There is no analogous routine in the Standard Library, but you can get close:
scala> List(List(1,2,3),List(5,6,7),List(14,13,12)).transpose
res3: List[List[Int]] = List(List(1, 5, 14), List(2, 6, 13), List(3, 7, 12))
scala> List(List(1,2,3),List(5,6,7),List(14,13,12)).transpose.map(_.sum)
res4: List[Int] = List(20, 21, 22)
Note: transpose
requires all sub-collections have the same size.
Followup to your comment.
I'm not sure you understand what zipped
is. It transforms 2 sub-collections, inside a tuple (Tuple2
), into a single collection of tuples, each of which can then be given to a function that takes 2 parameters of the given types. This is also available for 3 sub-collections, inside a Tuple3
, becoming a collection of triples, but that's the limit.
Also, I don't know why you think "zipped
is one function call as opposed to two". If you follow the link Richard Scriven suggested in his comment, and compare the two solutions offered, you'll see that they have the same number of steps/statements.

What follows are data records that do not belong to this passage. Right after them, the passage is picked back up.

-- ==== Sys2Proof/Tests/Slice0.lean ====
section
/-! SUPPORT. The model's own tests: the well-formedness smoke test, decode tests on words written out from
spec/30_encoding.md R82 and R97, single-step tests with the expected results of spec/95_test_vectors.md, and for every
obligation with hypotheses a witness that meets them. -/

namespace Sys2Proof.Tests

open Sys2Proof.Machine

/-! Helpers: small states, and the next state of a result. -/

def nextOf : Result → State
  | .next t => t
  | .fault _ => State.reset
  | .refused _ => State.reset

/-- Channel 0 of most tests: initialised, turning at 3000, its last edge at tick 5000. -/
def bank0 : Bank :=
  { Bank.atReset (ChanConfig.default 0) with
    measuredRpm := 3000, lastEdgeTime := 5000, edgeSeen := true, tachoOk := true, adcOk := true, pwmOk := true }

/-- Channel 1: nothing initialised. -/
def bank1 : Bank :=
  Bank.atReset (ChanConfig.default 1)

/-- RUNNING and IDLE, with `b` as channel 0. -/
def runningWith (b : Bank) : State :=
  { State.reset with banks := [b, bank1], loopState := .running, tempOk := true }

/-- RUNNING and IDLE. -/
def running : State :=
  runningWith bank0

/-- A cycle at position `p`. -/
def cycleAt (p : SeqPos) : State :=
  { running with seq := p }

/-! Well-formedness: an ill-formed term for each check, refused. -/

theorem test_wf_channel_range :
    ([Instr.initCh 2 7, .edge 2 5, .stall 2 5, .map 2 true 5, .duty 2 true, .rdreg 2 (.chan .cstatus)].map
      (Instr.wf 2)) = [false, false, false, false, false, false] := by decide

theorem test_wf_global_register_channel : Instr.wf 2 (.rdreg 1 (.glob .ppr)) = false := by decide

theorem test_wf_accepts :
    ([Instr.initCh 1 7, .initDone true, .edge 1 5, .period 5, .stall 1 5, .map 1 true 5, .duty 1 true, .temp true 5,
      .log, .rdreg 1 (.chan .cstatus), .rdreg 0 (.glob .ppr)].all (Instr.wf 2)) = true := by decide

theorem test_config_default_wf : Config.default.wf = true := by decide

theorem test_config_no_channel : Config.wf { Config.default with chans := [] } = false := by decide

theorem test_config_too_many_channels :
    Config.wf { Config.default with chans := List.replicate 257 (ChanConfig.default 0) } = false := by
  simp only [Config.wf, List.length_replicate]
  decide

theorem test_params_checks :
    Params.wf { Params.default with ppr := 0 } = false ∧ Params.wf { Params.default with msPerMin := 0 } = false ∧
    Params.wf { Params.default with stallTimeoutMs := 0x80000000 } = false ∧
    Params.wf { Params.default with stallTimeoutMs := 0x7FFFFFFF } = true := by decide

theorem test_chan_config_checks :
    ChanConfig.wf { ChanConfig.default 0 with rpmMax := 0 } = false ∧
    ChanConfig.wf { ChanConfig.default 0 with rpmMin := 4001 } = false ∧
    ChanConfig.wf { ChanConfig.default 0 with fullScaleMv := 0 } = false := by decide

/-! Decoding: one word per constructor, written out from the fields of R82 (R97 gives the same words). -/

theorem test_decode_init_ch : decode 2 0x00000000000001A1 = .cmd (.initCh 1 0b101) := by decide
theorem test_decode_init_done : decode 2 0x0000000000000012 = .cmd (.initDone true) := by decide
theorem test_decode_edge : decode 2 0x0000001000000103 = .cmd (.edge 1 0x10) := by decide
theorem test_decode_period : decode 2 0x000007D000000004 = .cmd (.period 2000) := by decide
theorem test_decode_stall : decode 2 0x0000177100000005 = .cmd (.stall 0 6001) := by decide
theorem test_decode_map : decode 2 0x000005DC00000016 = .cmd (.map 0 true 1500) := by decide
theorem test_decode_duty : decode 2 0x0000000000000117 = .cmd (.duty 1 true) := by decide
theorem test_decode_temp : decode 2 0x0000001900000018 = .cmd (.temp true 25) := by decide
theorem test_decode_log : decode 2 0x0000000000000009 = .cmd .log := by decide
theorem test_decode_rdreg : decode 2 0x000000000003010A = .cmd (.rdreg 1 (.chan .cstatus)) := by decide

As I see it, the advantages/disadvantages breakdown as follows:
- If you're dealing with collections of different types, say
Seq[Int]
and Seq[Char]
, then you'll want to get them zipped
before applying the "combiner" function to them: f(i1,c1)
then f(i2,c2)
then f(i3,c3)
etc.
- Neither approach handles sub-collections of different sizes well.
transpose
will throw an exception while zipped
simply ignores all elements beyond the max-index of the smallest sub-collection.
- If your "combiner" function takes more than three arguments then you can't use
zipped
.
- If your "combiner" takes a collection as input, then
transpose
is probably the better/easier option.